Items from a data source:
-- ==== Sys2Proof/Certificates/Slice0/Obligations.lean ====
section
/-! DEFINITION. The statements for the provers. Where a statement writes the next state as a record over the old one,
every field it does not name is unchanged: that is the statement's frame. The SBox ROM is a field of the state and an
argument of the functions, so a statement about every state or every table holds for every SBOX_TABLE (R9). -/

open Sys2Proof Sys2Proof.Machine

/-! ### Encoding -/

/-- Decoding the encoding of a well-formed instruction gives it back, with every operand at every value. -/
def Obligations.DecodeOfEncodeIsIdentity : Prop :=
  ∀ i : Instr, i.wf = true → decode (encode i) = .ok i

/-- Whatever bytes the decoder accepts, it reads a well-formed instruction whose encoding is those bytes: no two
encodings share an instruction and no bit is dropped. -/
def Obligations.EncodeOfDecodeIsIdentity : Prop :=
  ∀ (bs : List Byte) (i : Instr), decode bs = .ok i → i.wf = true ∧ encode i = bs

/-- Every 17-bit word decodes: to a read of its address if bit 16 is 0, otherwise to no read and to no controller
step. Every (fsm, RC) pair decodes to a controller step. -/
def Obligations.EveryWordAndEveryDispatchPairDecodes : Prop :=
  (∀ a d : Byte, ∃ i, decode (readWord a d) = .ok i ∧ i.readsFrom = some a) ∧
  (∀ a v : Byte, ∃ i, decode (writeWord a v) = .ok i ∧ i.readsFrom = none ∧ i.isControllerStep = false) ∧
  (∀ (f : Fsm) (rc : BitVec 4), ∃ i, decode (keyWord f rc) = .ok i ∧ i.isControllerStep = true)

/-- Words written out from the spec's tables decode to the rows they stand for. -/
def Obligations.WrittenOutWordsDecode : Prop :=
  decodeTableWord 24 0x10001 = some .cmdLoadKey ∧
  decodeTableWord 24 0x1000F = some .cmdSoftReset ∧
  decodeTableWord 24 0x10042 = some (.cmdIllegal 0x42#8) ∧
  decodeTableWord 24 0x00100 = some (.rdStatus 0x00#8) ∧
  decodeTableWord 24 0x02F00 = some (.rdRkwin 15#4 0x00#8) ∧
  decodeTableWord 24 0x103FF = some (.wrDin 0xFF#8) ∧
  decodeTableWord 24 0x101FF = some (.wrIgnored 0x01#8 0xFF#8) ∧
  decodeTableWord 16 0x020 = some .ctrlWhiten ∧
  decodeTableWord 16 0x04A = some .ctrlFinalround ∧
  decodeTableWord 16 0x05B = some .ctrlSerialize

/-! ### The step -/

/-- A bus turn runs the instruction its word decodes to, on the state with that turn taken off the list. -/
def Obligations.BusTurnRunsTheDecodedTransaction : Prop :=
  ∀ (s : State) (w : BitVec 17) (ts : List Turn) (i : Instr), s.turns = .bus w :: ts →
    decode (transactionBytes w) = .ok i → step s = exec i { s with turns := ts }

(THE TASK)
Nothing from before the line containing "the list. -/" should appear; copy that line and each one after it through the last line of the entries, exactly.

(EXERCISE OUTPUT)
/-- A bus turn runs the instruction its word decodes to, on the state with that turn taken off the list. -/
def Obligations.BusTurnRunsTheDecodedTransaction : Prop :=
  ∀ (s : State) (w : BitVec 17) (ts : List Turn) (i : Instr), s.turns = .bus w :: ts →
    decode (transactionBytes w) = .ok i → step s = exec i { s with turns := ts }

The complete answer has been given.